Is CAPA assisting the Strategic goals of Whakamarama te Huarahi (NZ national workforce Development Framework) to be met? Clinicians are now talking more about what constitutes Core and Specific work and ways to extend their Skills.

Feedback from those services employing CAPA report waiting lists have gone and those services without waiting lists, client wait time has been further reduced.

Clients are reported to be happy with CAPA and staff report feeling less pressured.

What helped us?

Some teams have spent months meeting regularly discussing how to go about it whilst others have introduced CAPA piecemeal. A couple of DHB’s created positions for a CAMHS development project leader whose role was to facilitate the implementation. This helped coordinate the work and took some pressure off service leaders.

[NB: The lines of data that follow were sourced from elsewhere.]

/-! ### Group.setPlane -/

@[simp] theorem Group.setPlane_cx (g : Group) (i : Nat) (p : BitVec 3) : (g.setPlane i p).cx = g.cx := rfl
@[simp] theorem Group.setPlane_v (g : Group) (i : Nat) (p : BitVec 3) : (g.setPlane i p).v = g.v := rfl
@[simp] theorem Group.setPlane_u (g : Group) (i : Nat) (p : BitVec 3) : (g.setPlane i p).u = g.u := rfl
@[simp] theorem Group.setPlane_m (g : Group) (i : Nat) (p : BitVec 3) : (g.setPlane i p).m = g.m := rfl
@[simp] theorem Group.setPlane_shadow (g : Group) (i : Nat) (p : BitVec 3) : (g.setPlane i p).shadow = g.shadow := rfl
@[simp] theorem Group.setPlane_tf (g : Group) (i : Nat) (p : BitVec 3) : (g.setPlane i p).tf = g.tf := rfl
@[simp] theorem Group.setPlane_planes (g : Group) (i : Nat) (p : BitVec 3) : (g.setPlane i p).planes = g.planes.setD 0 i p := rfl
@[simp] theorem Group.setPlane_exited (g : Group) (i : Nat) (p : BitVec 3) : (g.setPlane i p).exited = g.exited := rfl
@[simp] theorem Group.setPlane_splits (g : Group) (i : Nat) (p : BitVec 3) : (g.setPlane i p).splits = g.splits := rfl
@[simp] theorem Group.setPlane_defHead (g : Group) (i : Nat) (p : BitVec 3) : (g.setPlane i p).defHead = g.defHead := rfl
@[simp] theorem Group.setPlane_defCount (g : Group) (i : Nat) (p : BitVec 3) : (g.setPlane i p).defCount = g.defCount := rfl
@[simp] theorem Group.setPlane_defFrom (g : Group) (i : Nat) (p : BitVec 3) : (g.setPlane i p).defFrom = g.defFrom := rfl
@[simp] theorem Group.setPlane_fpm (g : Group) (i : Nat) (p : BitVec 3) : (g.setPlane i p).fpm = g.fpm := rfl
@[simp] theorem Group.setPlane_fpst (g : Group) (i : Nat) (p : BitVec 3) : (g.setPlane i p).fpst = g.fpst := rfl
@[simp] theorem Group.setPlane_lcnt (g : Group) (i : Nat) (p : BitVec 3) : (g.setPlane i p).lcnt = g.lcnt := rfl
@[simp] theorem Group.setPlane_mcnt (g : Group) (i : Nat) (p : BitVec 3) : (g.setPlane i p).mcnt = g.mcnt := rfl
@[simp] theorem Group.setPlane_sbchk (g : Group) (i : Nat) (p : BitVec 3) : (g.setPlane i p).sbchk = g.sbchk := rfl
@[simp] theorem Group.setPlane_bseq (g : Group) (i : Nat) (p : BitVec 3) : (g.setPlane i p).bseq = g.bseq := rfl
@[simp] theorem Group.setPlane_bdone (g : Group) (i : Nat) (p : BitVec 3) : (g.setPlane i p).bdone = g.bdone := rfl
@[simp] theorem Group.setPlane_batches (g : Group) (i : Nat) (p : BitVec 3) : (g.setPlane i p).batches = g.batches := rfl
@[simp] theorem Group.setPlane_closed (g : Group) (i : Nat) (p : BitVec 3) : (g.setPlane i p).closed = g.closed := rfl
@[simp] theorem Group.setPlane_tcause (g : Group) (i : Nat) (p : BitVec 3) : (g.setPlane i p).tcause = g.tcause := rfl
@[simp] theorem Group.setPlane_taddr (g : Group) (i : Nat) (p : BitVec 3) : (g.setPlane i p).taddr = g.taddr := rfl
@[simp] theorem Group.setPlane_toff (g : Group) (i : Nat) (p : BitVec 3) : (g.setPlane i p).toff = g.toff := rfl
@[simp] theorem Group.setPlane_tmask (g : Group) (i : Nat) (p : BitVec 3) : (g.setPlane i p).tmask = g.tmask := rfl
@[simp] theorem Group.setPlane_svpl0 (g : Group) (i : Nat) (p : BitVec 3) : (g.setPlane i p).svpl0 = g.svpl0 := rfl
@[simp] theorem Group.setPlane_svpl1 (g : Group) (i : Nat) (p : BitVec 3) : (g.setPlane i p).svpl1 = g.svpl1 := rfl
@[simp] theorem Group.setPlane_handler (g : Group) (i : Nat) (p : BitVec 3) : (g.setPlane i p).handler = g.handler := rfl
@[simp] theorem Group.setPlane_aside (g : Group) (i : Nat) (p : BitVec 3) : (g.setPlane i p).aside = g.aside := rfl
@[simp] theorem Group.setPlane_asideIid (g : Group) (i : Nat) (p : BitVec 3) : (g.setPlane i p).asideIid = g.asideIid := rfl
@[simp] theorem Group.setPlane_vpois (g : Group) (i : Nat) (p : BitVec 3) : (g.setPlane i p).vpois = g.vpois := rfl
@[simp] theorem Group.setPlane_upois (g : Group) (i : Nat) (p : BitVec 3) : (g.setPlane i p).upois = g.upois := rfl
@[simp] theorem Group.setPlane_mpois (g : Group) (i : Nat) (p : BitVec 3) : (g.setPlane i p).mpois = g.mpois := rfl
@[simp] theorem Group.setPlane_late (g : Group) (i : Nat) (p : BitVec 3) : (g.setPlane i p).late = g.late := rfl
@[simp] theorem Group.setPlane_uncov (g : Group) (i : Nat) (p : BitVec 3) : (g.setPlane i p).uncov = g.uncov := rfl
@[simp] theorem Group.setPlane_accs (g : Group) (i : Nat) (p : BitVec 3) : (g.setPlane i p).accs = g.accs := rfl
@[simp] theorem Group.setPlane_mops (g : Group) (i : Nat) (p : BitVec 3) : (g.setPlane i p).mops = g.mops := rfl
@[simp] theorem Group.setPlane_tags (g : Group) (i : Nat) (p : BitVec 3) : (g.setPlane i p).tags = g.tags := rfl
@[simp] theorem Group.setPlane_merr (g : Group) (i : Nat) (p : BitVec 3) : (g.setPlane i p).merr = g.merr := rfl
@[simp] theorem Group.setPlane_lerr (g : Group) (i : Nat) (p : BitVec 3) : (g.setPlane i p).lerr = g.lerr := rfl
@[simp] theorem Group.setPlane_issueSeq (g : Group) (i : Nat) (p : BitVec 3) : (g.setPlane i p).issueSeq = g.issueSeq := rfl
@[simp] theorem Group.setPlane_parks (g : Group) (i : Nat) (p : BitVec 3) : (g.setPlane i p).parks = g.parks := rfl
@[simp] theorem Group.setPlane_resident (g : Group) (i : Nat) (p : BitVec 3) : (g.setPlane i p).resident = g.resident := rfl
@[simp] theorem Group.setPlane_firedAt (g : Group) (i : Nat) (p : BitVec 3) : (g.setPlane i p).firedAt = g.firedAt := rfl
@[simp] theorem Group.setPlane_eventAt (g : Group) (i : Nat) (p : BitVec 3) : (g.setPlane i p).eventAt = g.eventAt := rfl
@[simp] theorem Group.setPlane_stuckAt (g : Group) (i : Nat) (p : BitVec 3) : (g.setPlane i p).stuckAt = g.stuckAt := rfl
@[simp] theorem Group.setPlane_movedAt (g : Group) (i : Nat) (p : BitVec 3) : (g.setPlane i p).movedAt = g.movedAt := rfl
@[simp] theorem Group.setPlane_calls (g : Group) (i : Nat) (p : BitVec 3) : (g.setPlane i p).calls = g.calls := rfl
@[simp] theorem Group.setPlane_dgst (g : Group) (i : Nat) (p : BitVec 3) : (g.setPlane i p).dgst = g.dgst := rfl
@[simp] theorem Group.setPlane_dgen (g : Group) (i : Nat) (p : BitVec 3) : (g.setPlane i p).dgen = g.dgen := rfl
@[simp] theorem Group.setPlane_rerr (g : Group) (i : Nat) (p : BitVec 3) : (g.setPlane i p).rerr = g.rerr := rfl
@[simp] theorem Group.setPlane_rreason (g : Group) (i : Nat) (p : BitVec 3) : (g.setPlane i p).rreason = g.rreason := rfl
@[simp] theorem Group.setPlane_lastIssue (g : Group) (i : Nat) (p : BitVec 3) : (g.setPlane i p).lastIssue = g.lastIssue := rfl
@[simp] theorem Group.setPlane_ended (g : Group) (i : Nat) (p : BitVec 3) : (g.setPlane i p).ended = g.ended := rfl

/-! ### putV -/

@[simp] theorem State.putV_cx (s : State) (g : Group) (r lane : Nat) (x : Word) (lat : Nat) (own : Mask) : (s.putV g r lane x lat own).cx = g.cx := rfl
@[simp] theorem State.putV_u (s : State) (g : Group) (r lane : Nat) (x : Word) (lat : Nat) (own : Mask) : (s.putV g r lane x lat own).u = g.u := rfl
@[simp] theorem State.putV_m (s : State) (g : Group) (r lane : Nat) (x : Word) (lat : Nat) (own : Mask) : (s.putV g r lane x lat own).m = g.m := rfl
@[simp] theorem State.putV_shadow (s : State) (g : Group) (r lane : Nat) (x : Word) (lat : Nat) (own : Mask) : (s.putV g r lane x lat own).shadow = g.shadow := rfl
@[simp] theorem State.putV_tf (s : State) (g : Group) (r lane : Nat) (x : Word) (lat : Nat) (own : Mask) : (s.putV g r lane x lat own).tf = g.tf := rfl
@[simp] theorem State.putV_planes (s : State) (g : Group) (r lane : Nat) (x : Word) (lat : Nat) (own : Mask) : (s.putV g r lane x lat own).planes = g.planes := rfl
@[simp] theorem State.putV_exited (s : State) (g : Group) (r lane : Nat) (x : Word) (lat : Nat) (own : Mask) : (s.putV g r lane x lat own).exited = g.exited := rfl
@[simp] theorem State.putV_splits (s : State) (g : Group) (r lane : Nat) (x : Word) (lat : Nat) (own : Mask) : (s.putV g r lane x lat own).splits = g.splits := rfl
@[simp] theorem State.putV_defHead (s : State) (g : Group) (r lane : Nat) (x : Word) (lat : Nat) (own : Mask) : (s.putV g r lane x lat own).defHead = g.defHead := rfl
@[simp] theorem State.putV_defCount (s : State) (g : Group) (r lane : Nat) (x : Word) (lat : Nat) (own : Mask) : (s.putV g r lane x lat own).defCount = g.defCount := rfl
@[simp] theorem State.putV_defFrom (s : State) (g : Group) (r lane : Nat) (x : Word) (lat : Nat) (own : Mask) : (s.putV g r lane x lat own).defFrom = g.defFrom := rfl
@[simp] theorem State.putV_fpm (s : State) (g : Group) (r lane : Nat) (x : Word) (lat : Nat) (own : Mask) : (s.putV g r lane x lat own).fpm = g.fpm := rfl
@[simp] theorem State.putV_fpst (s : State) (g : Group) (r lane : Nat) (x : Word) (lat : Nat) (own : Mask) : (s.putV g r lane x lat own).fpst = g.fpst := rfl
@[simp] theorem State.putV_lcnt (s : State) (g : Group) (r lane : Nat) (x : Word) (lat : Nat) (own : Mask) : (s.putV g r lane x lat own).lcnt = g.lcnt := rfl
@[simp] theorem State.putV_mcnt (s : State) (g : Group) (r lane : Nat) (x : Word) (lat : Nat) (own : Mask) : (s.putV g r lane x lat own).mcnt = g.mcnt := rfl
@[simp] theorem State.putV_sbchk (s : State) (g : Group) (r lane : Nat) (x : Word) (lat : Nat) (own : Mask) : (s.putV g r lane x lat own).sbchk = g.sbchk := rfl
@[simp] theorem State.putV_bseq (s : State) (g : Group) (r lane : Nat) (x : Word) (lat : Nat) (own : Mask) : (s.putV g r lane x lat own).bseq = g.bseq := rfl
@[simp] theorem State.putV_bdone (s : State) (g : Group) (r lane : Nat) (x : Word) (lat : Nat) (own : Mask) : (s.putV g r lane x lat own).bdone = g.bdone := rfl
@[simp] theorem State.putV_batches (s : State) (g : Group) (r lane : Nat) (x : Word) (lat : Nat) (own : Mask) : (s.putV g r lane x lat own).batches = g.batches := rfl
@[simp] theorem State.putV_closed (s : State) (g : Group) (r lane : Nat) (x : Word) (lat : Nat) (own : Mask) : (s.putV g r lane x lat own).closed = g.closed := rfl
@[simp] theorem State.putV_tcause (s : State) (g : Group) (r lane : Nat) (x : Word) (lat : Nat) (own : Mask) : (s.putV g r lane x lat own).tcause = g.tcause := rfl
@[simp] theorem State.putV_taddr (s : State) (g : Group) (r lane : Nat) (x : Word) (lat : Nat) (own : Mask) : (s.putV g r lane x lat own).taddr = g.taddr := rfl
@[simp] theorem State.putV_toff (s : State) (g : Group) (r lane : Nat) (x : Word) (lat : Nat) (own : Mask) : (s.putV g r lane x lat own).toff = g.toff := rfl
@[simp] theorem State.putV_tmask (s : State) (g : Group) (r lane : Nat) (x : Word) (lat : Nat) (own : Mask) : (s.putV g r lane x lat own).tmask = g.tmask := rfl
@[simp] theorem State.putV_svpl0 (s : State) (g : Group) (r lane : Nat) (x : Word) (lat : Nat) (own : Mask) : (s.putV g r lane x lat own).svpl0 = g.svpl0 := rfl
@[simp] theorem State.putV_svpl1 (s : State) (g : Group) (r lane : Nat) (x : Word) (lat : Nat) (own : Mask) : (s.putV g r lane x lat own).svpl1 = g.svpl1 := rfl
@[simp] theorem State.putV_handler (s : State) (g : Group) (r lane : Nat) (x : Word) (lat : Nat) (own : Mask) : (s.putV g r lane x lat own).handler = g.handler := rfl
@[simp] theorem State.putV_aside (s : State) (g : Group) (r lane : Nat) (x : Word) (lat : Nat) (own : Mask) : (s.putV g r lane x lat own).aside = g.aside := rfl
@[simp] theorem State.putV_asideIid (s : State) (g : Group) (r lane : Nat) (x : Word) (lat : Nat) (own : Mask) : (s.putV g r lane x lat own).asideIid = g.asideIid := rfl
@[simp] theorem State.putV_upois (s : State) (g : Group) (r lane : Nat) (x : Word) (lat : Nat) (own : Mask) : (s.putV g r lane x lat own).upois = g.upois := rfl
@[simp] theorem State.putV_mpois (s : State) (g : Group) (r lane : Nat) (x : Word) (lat : Nat) (own : Mask) : (s.putV g r lane x lat own).mpois = g.mpois := rfl
@[simp] theorem State.putV_accs (s : State) (g : Group) (r lane : Nat) (x : Word) (lat : Nat) (own : Mask) : (s.putV g r lane x lat own).accs = g.accs := rfl
@[simp] theorem State.putV_mops (s : State) (g : Group) (r lane : Nat) (x : Word) (lat : Nat) (own : Mask) : (s.putV g r lane x lat own).mops = g.mops := rfl
@[simp] theorem State.putV_tags (s : State) (g : Group) (r lane : Nat) (x : Word) (lat : Nat) (own : Mask) : (s.putV g r lane x lat own).tags = g.tags := rfl
@[simp] theorem State.putV_merr (s : State) (g : Group) (r lane : Nat) (x : Word) (lat : Nat) (own : Mask) : (s.putV g r lane x lat own).merr = g.merr := rfl
@[simp] theorem State.putV_lerr (s : State) (g : Group) (r lane : Nat) (x : Word) (lat : Nat) (own : Mask) : (s.putV g r lane x lat own).lerr = g.lerr := rfl
@[simp] theorem State.putV_issueSeq (s : State) (g : Group) (r lane : Nat) (x : Word) (lat : Nat) (own : Mask) : (s.putV g r lane x lat own).issueSeq = g.issueSeq := rfl
@[simp] theorem State.putV_parks (s : State) (g : Group) (r lane : Nat) (x : Word) (lat : Nat) (own : Mask) : (s.putV g r lane x lat own).parks = g.parks := rfl
@[simp] theorem State.putV_resident (s : State) (g : Group) (r lane : Nat) (x : Word) (lat : Nat) (own : Mask) : (s.putV g r lane x lat own).resident = g.resident := rfl
@[simp] theorem State.putV_firedAt (s : State) (g : Group) (r lane : Nat) (x : Word) (lat : Nat) (own : Mask) : (s.putV g r lane x lat own).firedAt = g.firedAt := rfl
@[simp] theorem State.putV_eventAt (s : State) (g : Group) (r lane : Nat) (x : Word) (lat : Nat) (own : Mask) : (s.putV g r lane x lat own).eventAt = g.eventAt := rfl
@[simp] theorem State.putV_stuckAt (s : State) (g : Group) (r lane : Nat) (x : Word) (lat : Nat) (own : Mask) : (s.putV g r lane x lat own).stuckAt = g.stuckAt := rfl
@[simp] theorem State.putV_movedAt (s : State) (g : Group) (r lane : Nat) (x : Word) (lat : Nat) (own : Mask) : (s.putV g r lane x lat own).movedAt = g.movedAt := rfl
@[simp] theorem State.putV_calls (s : State) (g : Group) (r lane : Nat) (x : Word) (lat : Nat) (own : Mask) : (s.putV g r lane x lat own).calls = g.calls := rfl
@[simp] theorem State.putV_dgst (s : State) (g : Group) (r lane : Nat) (x : Word) (lat : Nat) (own : Mask) : (s.putV g r lane x lat own).dgst = g.dgst := rfl
@[simp] theorem State.putV_dgen (s : State) (g : Group) (r lane : Nat) (x : Word) (lat : Nat) (own : Mask) : (s.putV g r lane x lat own).dgen = g.dgen := rfl
@[simp] theorem State.putV_rerr (s : State) (g : Group) (r lane : Nat) (x : Word) (lat : Nat) (own : Mask) : (s.putV g r lane x lat own).rerr = g.rerr := rfl
@[simp] theorem State.putV_rreason (s : State) (g : Group) (r lane : Nat) (x : Word) (lat : Nat) (own : Mask) : (s.putV g r lane x lat own).rreason = g.rreason := rfl
@[simp] theorem State.putV_lastIssue (s : State) (g : Group) (r lane : Nat) (x : Word) (lat : Nat) (own : Mask) : (s.putV g r lane x lat own).lastIssue = g.lastIssue := rfl
@[simp] theorem State.putV_ended (s : State) (g : Group) (r lane : Nat) (x : Word) (lat : Nat) (own : Mask) : (s.putV g r lane x lat own).ended = g.ended := rfl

In June 2008, I came to England for the national CAPA Troubleshooting workshop and visited Ann and Steve’s services, CAMHS in Gloucester [see their story in this book] and Kingston, Surrey with colleagues from Australia. This gave me a deeper understanding of CAPA and I have been able to offer similar Troubleshooting workshops in NZ.

Any problems and advice?

CAPA in NZ must be viewed in its NZ context. NZ is a South Pacific Nation with a unique, rich and diverse cultural heritage. All of this must be respected and CAPA can only be adapted to the cultural principles, which already exist here including Maori as Tangata Whenua. It is very helpful that CAPA is a model that can be adapted to suit individual service and population needs.

And finally

I would very much like to thank Te Rau Matitini, Maori Workforce Development Organization for their support in the initial phase of this Project and sincere thanks to the Werry Centre for the opportunity to do this work and the support they have given me.